Aha. Having been to the library, I see that I misremembered what Robert Rhodes wrote.
He was writing about the murder rate in **15th** century Sweden, and in Stockholm in particular, where the homicide rate was 42.5 per 100,000 people. And his reference for such figures is
The Civilization of Crime: Violence in Town and Country Since the Middle Ages -- a collection of
essays edited by E A Johnson and E H Monkkonen and published in 1996. I read those essays, or at least the one on Sweden in the library at Stockholm where I was at the time. It's not available here, though I suppose I could get it via LIBRIS.
So I have badly misremembered the timeline, and it won't be that Swedes had the living memory of living under an extremely high level of general violence as they set out to create the state we know and live within. But certainly some of the founders had direct personal experience of such violence in their own families, and wrote about that -- so that was part of the answer, as I said -- just not the way I remembered it. Sorry about that.
Interesting! If Sweden was more violent than other places in the 15th century, that could maybe be a reason why the centralizing efforts from the 16th century onward were particularly successful in Sweden.
Wow. What a cool paper. I suppose "The large majority of the Finnish statistics prior to 1891 are previously unpublished in international criminological literature." is the reason that Finland did not stick out when Richard Rhodes was looking at the data.
That paper had some interesting passages, like this one:
"Veli Verkko and Heikki Ylikangas have presented the argument that the Finnish violence problem is caused by a distinctive national character.

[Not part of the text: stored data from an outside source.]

/-- A full retrain; messages of the port not yet acknowledged are lost (R276, R287). -/
def State.resetPort (s : State) (n : Nat) : State :=
  let q := s.portAt n
  if q.state == .disabled then s
  else
    let s1 := (s.loseMessages n).modPort n fun q => { q with attempts := 0, darkKept := false, anchor := false, resume := false, stormed := false, stormAt := none }
    let s2 := if q.anchor then { s1 with clk := { s1.clk with fabref := 0 } } else s1
    let s3 := if s.anchorNamed n then { s2 with clk := { s2.clk with anchorWait := false } } else s2
    s3.startPort n true

/-- PORT_RESET (R276, R291). -/
def execPortReset (h : MsgHdr) (mask : Word) (s : State) : Host.Outcome State Fault Refusal :=
  s.portMsg h 0x0084 mask fun _ s => ((maskPorts mask).foldl State.resetPort s).takeAnchor

/-- PORT_UNFENCE: the named logical ports (R306). -/
def execPortUnfence (h : MsgHdr) (mask : Word) (s : State) : Host.Outcome State Fault Refusal :=
  s.portMsg h 0x0085 mask fun p s => s.modPart p fun q => { q with fence := q.fence &&& ~~~mask }

/-- A plan write takes effect at once; a port with discovery complete re-runs R279 (R278). -/
def State.replan (s : State) (n : Nat) : State :=
  let q := s.portAt n
  if q.discovered && (q.state == .standby || q.state == .quarantine) then s.outcome n else s

/-- PLAN_WRITE (R278): of several reasons to refuse it the lowest status answers (R368), BUSY first. -/
def execPlanWrite (h : MsgHdr) (port : Nat) (w0 w1 : Word) (s : State) : Host.Outcome State Fault Refusal :=
  .next (s.message h 0x0080 .owner fun s =>
    let p := h.part.toNat
    if port < nPorts ∧ ((s.portAt port).state = .active ∨ (s.portAt port).state = .retrain) then refuse s stBusy
    else if nParts ≤ p ∨ (s.partAt p).valid = false ∨ nPorts ≤ port ∨ bits w1.toNat 62 56 ≠ 0 ∨ bits w1.toNat 47 0 ≠ 0 ∨ 63 < bits w1.toNat 55 48 then refuse s stRange
    else if !(s.partAt p).pairs.getLsbD (port / 2) then refuse s stForeign
    else accept ((s.modPort port fun q => { q with plan0 := w0, plan1 := w1 }).replan port))

/-- PLANCTL_WRITE (Table 11-13): DARK_MAX 0 is refused; ports with discovery complete re-run R279. -/
def execPlanctlWrite (h : MsgHdr) (word : Word) (s : State) : Host.Outcome State Fault Refusal :=
  s.partMsg h 0x0081 fun p s =>
    let w := word.toNat
    if bits w 27 20 = 0 ∨ bits w 63 32 ≠ 0 ∨ bits w 30 28 ≠ 0 ∨ bits w 19 18 ≠ 0 then refuse s stRange
    else
      let s1 := s.modPart p fun q =>
        { q with planValid := word.getLsbD 31, darkMax := BitVec.ofNat 8 (bits w 27 20), degrade := BitVec.ofNat 6 (bits w 17 12), relabel := BitVec.ofNat 12 (bits w 11 0) }
      accept (((List.range nPorts).filter fun n => (s1.partAt p).pairs.getLsbD (n / 2)).foldl State.replan s1)

/-- BROUTE_WRITE (R290). -/
def execBrouteWrite (h : MsgHdr) (index : Nat) (mask : Word) (s : State) : Host.Outcome State Fault Refusal :=
  s.partMsg h 0x0082 fun p s =>
    if 8 ≤ index then refuse s stRange
    else if !(maskPorts mask).all fun n => (s.partAt p).pairs.getLsbD (n / 2) then refuse s stForeign
    else accept ((s.modPart p fun q => { q with broute := Map.put 0 q.broute index mask }).retryBoards)
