/-! ## Jobs -/

/-- A job map as it stands in memory (Table 12-1). -/
def State.readMap (s : State) (a : Nat) : JobMap :=
  let h := s.pkgRead a 64
  let np := fld h 2 2
  let ng := fld h 4 2
  let b := s.pkgRead a (64 + 8 * np + 32 * ng)
  { ext := (List.range 5).map fun c => fld h (8 + 2 * c) 2, axis := (List.range 5).map fun c => fld h (0x12 + c) 1
    serials := (List.range np).map fun j => BitVec.ofNat 64 (fld b (64 + 8 * j) 8)
    digests := (List.range ng).map fun k => BitVec.ofNat 256 (leNat (slice b (64 + 8 * np + 32 * k) 32).reverse), bytes := b }

/-- The bytes of a map, from its header. -/
def State.mapLen (s : State) (a : Nat) : Nat := let h := s.pkgRead a 64; 64 + 8 * fld h 2 2 + 32 * fld h 4 2

/-- MAP_INVALID (R296). -/
def JobMap.invalid (m : JobMap) : Bool :=
  let big := (List.range 5).filter fun c => decide (1 < m.extOf c)
  let axes := big.map fun c => m.axis.getD c 255
  decide (fld m.bytes 0 2 ≠ 1) || (slice m.bytes 6 2 ++ slice m.bytes 0x17 41).any (fun x => x != 0) ||
    decide (m.npkg = 0 ∨ 16384 < m.npkg ∨ 64 < m.digests.length) || m.ext.any (fun e => decide (e = 0 ∨ 16384 < e)) ||
    decide (m.ext.foldl (· * ·) 1 ≠ m.npkg) || decide (axes.eraseDups.length ≠ axes.length) ||
    ((List.range 5).any fun c => if m.extOf c = 1 then decide (m.axis.getD c 255 ≠ 255) else decide (5 < m.axis.getD c 255)) ||
    decide (m.serials.eraseDups.length ≠ m.serials.length)

/-- The job rank at given coordinates (R296). -/
def JobMap.rankAt (m : JobMap) (x : Nat → Nat) : Nat := (List.range 5).foldl (fun n c => n * m.extOf c + x c) 0

/-- The neighbour's serial in a direction, where a cut lies on its axis (R297). -/
def JobMap.neighbour (m : JobMap) (dir : Nat) : Option Word :=
  ((List.range 5).find? fun c => decide (1 < m.extOf c ∧ m.axis.getD c 255 = dir / 2)).map fun c =>
    let x := fun (k : Nat) => m.coord m.rankOf k
    let n := m.extOf c
    m.serials.getD (m.rankAt fun k => if k = c then (if dir % 2 = 0 then (x c + 1) % n else (x c + n - 1) % n) else x k) 0

/-- The ports of a partition's pairs. -/
def State.partPorts (s : State) (p : Nat) : List Nat := (List.range nPorts).filter fun n => (s.partAt p).pairs.getLsbD (n / 2)

/-- Whether a planned peer of port `n` is reached in its direction (R281). -/
def State.reaches (s : State) (n : Nat) : Bool :=
  (List.range nPorts).any fun m => (s.portAt m).state == .active && decide ((s.portAt m).dir = (s.portAt n).dir) && (s.portAt m).peerSerial == (s.portAt n).plan0

/-- The ports with a plan entry, under a loaded plan. -/
def State.plannedPorts (s : State) (p : Nat) : List Nat :=
  if (s.partAt p).planValid then (s.partPorts p).filter fun n => (s.portAt n).plan1.getLsbD 63 else []

/-- The logical ports no ACTIVE port serves (R281). -/
def State.missingPorts (s : State) (p : Nat) : List Nat :=
  (s.plannedPorts p).filter fun n => !(List.range nPorts).any fun m => (s.portAt m).state == .active && decide ((s.portAt m).lport = n)

/-- The port of a direction with a cut whose peer is not the neighbour (R297). -/
def State.mismatch (s : State) (p : Nat) (m : JobMap) : Option Nat :=
  (s.partPorts p).find? fun n => (s.portAt n).state == .active && match m.neighbour (s.portAt n).dir with | some w => (s.portAt n).peerSerial != w | none => false

/-- Whether a program region's digest is in the map (R299). -/
def State.regionKnown (s : State) (p : Nat) (m : JobMap) (r : Region) : Bool :=
  s.ownsRegion p r.addr.toNat (max 1 r.len) && m.digests.contains (sha256 (s.pkgRead r.addr.toNat r.len))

According to Ylikangas, the historical realities of the settlement of Finland have encouraged a national sensitivity to honour. Finland has always been sparsely populated and during the medieval times the inhabitants rarely interacted with each other, and the Finns never developed their communicative skills. When such individuals got into situations where their honour was challenged by, for example, a verbal insult, they had to resort to violence to remedy the violation. Ylikangas dubs the phenomenon “forest foolishness.” "
So, the Finns kill each other more than other peoples because they talk so little... That ticks every prejudice box. But, more to the point: In this study, the homicide curve for Sweden is almost flat since 1754. It hovers around 3 per 100 000 all the time. So that study contradicts Rhodes' idea that Swedes were unusually violent in the 19th century.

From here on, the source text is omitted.